Each flagged transaction includes `final_reasons` explaining WHY it was flagged:

| Reason | What It Means | Example |
|--------|--------------|---------|
| `Unusual transaction amount` | Amount differs significantly from user's normal spending | User typically spends ₹500-2000, but this transaction is ₹50,000 |
| `New device detected` | First time this device is seen for this account | User logged in from a new phone |
| `New IP address detected` | First time this IP is seen for this account | Transaction from a new network/location |
| `Transaction location changed` | Different location from previous transaction | Previous: Mumbai, Current: Delhi |
| `Transaction at unusual time` | Transaction outside user's typical hours | User normally transacts at 10 AM, this is at 3 AM |
| `Multiple transactions in short time` | Rapid successive transactions (simulation mode) | 5 transactions within 50 seconds |

### Example Analysis Workflow

```bash
# 1. Run the engine
risk-engine -i transactions.csv -o results/ --simulation on

# 2. Check summary
cat results/summary.json
# Output: {"total_transactions": 150000, "flagged_transactions": 304, "anomaly_rate": 0.002}

# 3. See most common fraud patterns
cat results/stats_reasons.csv
# Output:
# reason,count
# New device detected,304
# Transaction location changed,280
# Unusual transaction amount,150

# 4. Investigate flagged transactions
head -5 results/flagged_transactions.csv
```

### What Does a Low/High Anomaly Rate Mean?

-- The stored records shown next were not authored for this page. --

-- ==== Sys2Proof/Machine/Dispatch.lean ====
section
/-! DEFINITION. The command dispatch of `idle_step` (42_host_commands.md R171): one arm per command. -/

namespace Sys2Proof.Machine

def exec (i : Instr) (s : State) : Host.Outcome State Fault Refusal :=
  match i with
  | .rsvd0 => Sys2Proof.Machine.execRsvd0 s
  | .readTemperature => Sys2Proof.Machine.execReadTemperature s
  | .readHumidity => Sys2Proof.Machine.execReadHumidity s
  | .hasValidData => Sys2Proof.Machine.execHasValidData s
  | .hasStaleData => Sys2Proof.Machine.execHasStaleData s
  | .readStatus => Sys2Proof.Machine.execReadStatus s
  | .rsvd6 => Sys2Proof.Machine.execRsvd6 s
  | .rsvd7 => Sys2Proof.Machine.execRsvd7 s

end Sys2Proof.Machine
end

| Anomaly Rate | Interpretation |
|--------------|----------------|
| < 0.1% | Very strict detection - only catching obvious anomalies |
| 0.1% - 1% | Balanced detection - typical for production use |
| 1% - 5% | Sensitive detection - may include false positives |
| > 5% | Very sensitive - consider raising threshold |

**Tip:** Use `--threshold` to adjust sensitivity:
- Higher threshold (e.g., `--threshold 5`) = fewer flags, higher confidence
- Lower threshold (e.g., `--threshold 3`) = more flags, may catch more edge cases

---

## 🔧 Troubleshooting

### Common Issues

**"ModuleNotFoundError: No module named 'risk_engine'"**
```bash
# Make sure you installed the package
cd /path/to/risk_engine
pip install -e .
```

**"Error: Input file not found"**
```bash
# Use absolute path
risk-engine -i /full/path/to/transactions.csv -o /full/path/to/output/
```

**"Chunk size must be at least 1000 rows"**
```bash
# Default chunk size is 500,000. For small files, just omit --chunk-size
risk-engine -i small_file.csv -o output/
```

**High memory usage**
```bash
# Reduce chunk size for large files
risk-engine -i huge_file.csv -o output/ --chunk-size 100000
```

---

## License

MIT License - see [LICENSE](LICENSE) for details.